### SUPPLIED RECORDS

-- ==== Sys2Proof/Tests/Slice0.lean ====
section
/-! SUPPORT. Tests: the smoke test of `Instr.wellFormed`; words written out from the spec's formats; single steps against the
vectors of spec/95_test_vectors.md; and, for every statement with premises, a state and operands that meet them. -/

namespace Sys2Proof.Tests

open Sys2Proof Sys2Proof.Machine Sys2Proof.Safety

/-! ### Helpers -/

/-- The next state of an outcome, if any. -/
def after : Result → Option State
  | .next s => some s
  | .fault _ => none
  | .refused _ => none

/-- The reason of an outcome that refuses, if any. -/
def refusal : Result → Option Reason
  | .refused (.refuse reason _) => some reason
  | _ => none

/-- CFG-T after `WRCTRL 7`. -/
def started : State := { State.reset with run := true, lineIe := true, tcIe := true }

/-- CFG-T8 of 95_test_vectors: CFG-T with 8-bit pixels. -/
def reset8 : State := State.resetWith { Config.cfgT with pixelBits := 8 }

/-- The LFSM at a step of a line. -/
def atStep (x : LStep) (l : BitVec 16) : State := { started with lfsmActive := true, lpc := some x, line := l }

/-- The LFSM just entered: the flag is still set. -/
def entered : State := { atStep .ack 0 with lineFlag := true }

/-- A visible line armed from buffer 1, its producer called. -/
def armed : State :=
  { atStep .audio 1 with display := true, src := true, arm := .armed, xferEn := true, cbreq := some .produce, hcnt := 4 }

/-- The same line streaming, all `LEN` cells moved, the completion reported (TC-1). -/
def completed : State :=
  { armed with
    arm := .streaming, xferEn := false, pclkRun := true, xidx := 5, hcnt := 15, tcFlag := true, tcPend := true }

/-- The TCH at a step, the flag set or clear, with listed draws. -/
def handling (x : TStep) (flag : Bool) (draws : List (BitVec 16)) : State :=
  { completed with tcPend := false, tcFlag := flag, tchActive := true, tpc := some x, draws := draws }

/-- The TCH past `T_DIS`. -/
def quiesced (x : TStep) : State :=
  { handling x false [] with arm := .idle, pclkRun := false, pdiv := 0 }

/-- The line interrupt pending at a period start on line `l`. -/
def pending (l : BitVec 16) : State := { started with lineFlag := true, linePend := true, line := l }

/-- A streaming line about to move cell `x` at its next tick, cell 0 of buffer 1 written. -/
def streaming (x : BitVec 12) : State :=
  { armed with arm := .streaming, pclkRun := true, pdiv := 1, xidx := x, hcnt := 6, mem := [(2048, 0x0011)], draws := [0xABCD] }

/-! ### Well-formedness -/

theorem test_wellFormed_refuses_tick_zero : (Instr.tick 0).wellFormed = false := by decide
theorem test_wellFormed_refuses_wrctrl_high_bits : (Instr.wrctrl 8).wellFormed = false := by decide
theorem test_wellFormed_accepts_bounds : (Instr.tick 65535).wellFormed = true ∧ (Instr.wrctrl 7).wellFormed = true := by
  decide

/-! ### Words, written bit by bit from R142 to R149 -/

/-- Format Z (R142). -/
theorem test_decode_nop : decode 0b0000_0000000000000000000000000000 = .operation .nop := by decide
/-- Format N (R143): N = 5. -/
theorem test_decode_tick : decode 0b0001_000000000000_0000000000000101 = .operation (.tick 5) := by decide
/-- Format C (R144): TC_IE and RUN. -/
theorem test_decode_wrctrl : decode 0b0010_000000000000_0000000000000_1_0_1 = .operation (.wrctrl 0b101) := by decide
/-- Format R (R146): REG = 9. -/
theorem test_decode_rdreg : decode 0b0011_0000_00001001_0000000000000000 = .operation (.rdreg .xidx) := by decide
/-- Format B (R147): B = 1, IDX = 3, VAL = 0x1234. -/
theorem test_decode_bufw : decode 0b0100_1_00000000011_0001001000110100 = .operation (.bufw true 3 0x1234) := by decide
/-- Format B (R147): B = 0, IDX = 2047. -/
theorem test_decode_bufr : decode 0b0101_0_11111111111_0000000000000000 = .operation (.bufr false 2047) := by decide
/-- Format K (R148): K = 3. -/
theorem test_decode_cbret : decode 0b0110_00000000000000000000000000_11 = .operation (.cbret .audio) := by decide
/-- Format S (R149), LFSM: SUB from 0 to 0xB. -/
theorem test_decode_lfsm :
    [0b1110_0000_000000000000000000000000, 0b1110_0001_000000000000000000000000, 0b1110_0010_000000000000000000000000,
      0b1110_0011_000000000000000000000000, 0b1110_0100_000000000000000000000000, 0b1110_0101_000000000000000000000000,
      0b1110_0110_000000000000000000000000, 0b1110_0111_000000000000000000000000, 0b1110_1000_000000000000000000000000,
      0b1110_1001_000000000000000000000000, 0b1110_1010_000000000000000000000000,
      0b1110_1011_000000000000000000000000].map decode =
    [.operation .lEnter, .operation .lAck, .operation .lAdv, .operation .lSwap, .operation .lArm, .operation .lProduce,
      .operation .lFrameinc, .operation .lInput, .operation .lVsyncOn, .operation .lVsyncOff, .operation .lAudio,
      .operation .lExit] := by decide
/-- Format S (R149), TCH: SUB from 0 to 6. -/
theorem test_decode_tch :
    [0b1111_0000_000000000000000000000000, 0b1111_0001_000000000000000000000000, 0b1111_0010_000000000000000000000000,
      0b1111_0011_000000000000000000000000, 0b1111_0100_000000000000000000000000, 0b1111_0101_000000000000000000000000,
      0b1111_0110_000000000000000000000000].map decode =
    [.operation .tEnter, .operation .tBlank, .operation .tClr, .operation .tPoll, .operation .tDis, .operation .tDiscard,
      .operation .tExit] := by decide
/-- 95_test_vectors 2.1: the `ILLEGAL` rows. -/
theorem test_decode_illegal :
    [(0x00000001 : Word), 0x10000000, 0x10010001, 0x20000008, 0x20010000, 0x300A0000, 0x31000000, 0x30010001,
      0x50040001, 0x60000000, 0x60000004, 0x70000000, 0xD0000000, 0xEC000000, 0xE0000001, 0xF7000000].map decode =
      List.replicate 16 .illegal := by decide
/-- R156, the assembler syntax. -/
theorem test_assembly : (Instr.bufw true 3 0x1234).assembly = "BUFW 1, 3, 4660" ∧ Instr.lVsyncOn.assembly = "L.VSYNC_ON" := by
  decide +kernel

######

### WHAT YOU ARE ASKED TO DO:
What the exercise needs is every record again, word for word.

### FINAL ANSWER:
-- ==== Sys2Proof/Tests/Slice0.lean ====
section
/-! SUPPORT. Tests: the smoke test of `Instr.wellFormed`; words written out from the spec's formats; single steps against the
vectors of spec/95_test_vectors.md; and, for every statement with premises, a state and operands that meet them. -/

namespace Sys2Proof.Tests

open Sys2Proof Sys2Proof.Machine Sys2Proof.Safety

/-! ### Helpers -/

/-- The next state of an outcome, if any. -/
def after : Result → Option State
  | .next s => some s
  | .fault _ => none
  | .refused _ => none

/-- The reason of an outcome that refuses, if any. -/
def refusal : Result → Option Reason
  | .refused (.refuse reason _) => some reason
  | _ => none

/-- CFG-T after `WRCTRL 7`. -/
def started : State := { State.reset with run := true, lineIe := true, tcIe := true }

/-- CFG-T8 of 95_test_vectors: CFG-T with 8-bit pixels. -/
def reset8 : State := State.resetWith { Config.cfgT with pixelBits := 8 }

/-- The LFSM at a step of a line. -/
def atStep (x : LStep) (l : BitVec 16) : State := { started with lfsmActive := true, lpc := some x, line := l }

/-- The LFSM just entered: the flag is still set. -/
def entered : State := { atStep .ack 0 with lineFlag := true }

/-- A visible line armed from buffer 1, its producer called. -/
def armed : State :=
  { atStep .audio 1 with display := true, src := true, arm := .armed, xferEn := true, cbreq := some .produce, hcnt := 4 }

/-- The same line streaming, all `LEN` cells moved, the completion reported (TC-1). -/
def completed : State :=
  { armed with
    arm := .streaming, xferEn := false, pclkRun := true, xidx := 5, hcnt := 15, tcFlag := true, tcPend := true }

/-- The TCH at a step, the flag set or clear, with listed draws. -/
def handling (x : TStep) (flag : Bool) (draws : List (BitVec 16)) : State :=
  { completed with tcPend := false, tcFlag := flag, tchActive := true, tpc := some x, draws := draws }

/-- The TCH past `T_DIS`. -/
def quiesced (x : TStep) : State :=
  { handling x false [] with arm := .idle, pclkRun := false, pdiv := 0 }

/-- The line interrupt pending at a period start on line `l`. -/
def pending (l : BitVec 16) : State := { started with lineFlag := true, linePend := true, line := l }

/-- A streaming line about to move cell `x` at its next tick, cell 0 of buffer 1 written. -/
def streaming (x : BitVec 12) : State :=
  { armed with arm := .streaming, pclkRun := true, pdiv := 1, xidx := x, hcnt := 6, mem := [(2048, 0x0011)], draws := [0xABCD] }

/-! ### Well-formedness -/

theorem test_wellFormed_refuses_tick_zero : (Instr.tick 0).wellFormed = false := by decide
theorem test_wellFormed_refuses_wrctrl_high_bits : (Instr.wrctrl 8).wellFormed = false := by decide
theorem test_wellFormed_accepts_bounds : (Instr.tick 65535).wellFormed = true ∧ (Instr.wrctrl 7).wellFormed = true := by
  decide

/-! ### Words, written bit by bit from R142 to R149 -/

/-- Format Z (R142). -/
theorem test_decode_nop : decode 0b0000_0000000000000000000000000000 = .operation .nop := by decide
/-- Format N (R143): N = 5. -/
theorem test_decode_tick : decode 0b0001_000000000000_0000000000000101 = .operation (.tick 5) := by decide
/-- Format C (R144): TC_IE and RUN. -/
theorem test_decode_wrctrl : decode 0b0010_000000000000_0000000000000_1_0_1 = .operation (.wrctrl 0b101) := by decide
/-- Format R (R146): REG = 9. -/
theorem test_decode_rdreg : decode 0b0011_0000_00001001_0000000000000000 = .operation (.rdreg .xidx) := by decide
/-- Format B (R147): B = 1, IDX = 3, VAL = 0x1234. -/
theorem test_decode_bufw : decode 0b0100_1_00000000011_0001001000110100 = .operation (.bufw true 3 0x1234) := by decide
/-- Format B (R147): B = 0, IDX = 2047. -/
theorem test_decode_bufr : decode 0b0101_0_11111111111_0000000000000000 = .operation (.bufr false 2047) := by decide
/-- Format K (R148): K = 3. -/
theorem test_decode_cbret : decode 0b0110_00000000000000000000000000_11 = .operation (.cbret .audio) := by decide
/-- Format S (R149), LFSM: SUB from 0 to 0xB. -/
theorem test_decode_lfsm :
    [0b1110_0000_000000000000000000000000, 0b1110_0001_000000000000000000000000, 0b1110_0010_000000000000000000000000,
      0b1110_0011_000000000000000000000000, 0b1110_0100_000000000000000000000000, 0b1110_0101_000000000000000000000000,
      0b1110_0110_000000000000000000000000, 0b1110_0111_000000000000000000000000, 0b1110_1000_000000000000000000000000,
      0b1110_1001_000000000000000000000000, 0b1110_1010_000000000000000000000000,
      0b1110_1011_000000000000000000000000].map decode =
    [.operation .lEnter, .operation .lAck, .operation .lAdv, .operation .lSwap, .operation .lArm, .operation .lProduce,
      .operation .lFrameinc, .operation .lInput, .operation .lVsyncOn, .operation .lVsyncOff, .operation .lAudio,
      .operation .lExit] := by decide
/-- Format S (R149), TCH: SUB from 0 to 6. -/
theorem test_decode_tch :
    [0b1111_0000_000000000000000000000000, 0b1111_0001_000000000000000000000000, 0b1111_0010_000000000000000000000000,
      0b1111_0011_000000000000000000000000, 0b1111_0100_000000000000000000000000, 0b1111_0101_000000000000000000000000,
      0b1111_0110_000000000000000000000000].map decode =
    [.operation .tEnter, .operation .tBlank, .operation .tClr, .operation .tPoll, .operation .tDis, .operation .tDiscard,
      .operation .tExit] := by decide
/-- 95_test_vectors 2.1: the `ILLEGAL` rows. -/
theorem test_decode_illegal :
    [(0x00000001 : Word), 0x10000000, 0x10010001, 0x20000008, 0x20010000, 0x300A0000, 0x31000000, 0x30010001,
      0x50040001, 0x60000000, 0x60000004, 0x70000000, 0xD0000000, 0xEC000000, 0xE0000001, 0xF7000000].map decode =
      List.replicate 16 .illegal := by decide
/-- R156, the assembler syntax. -/
theorem test_assembly : (Instr.bufw true 3 0x1234).assembly = "BUFW 1, 3, 4660" ∧ Instr.lVsyncOn.assembly = "L.VSYNC_ON" := by
  decide +kernel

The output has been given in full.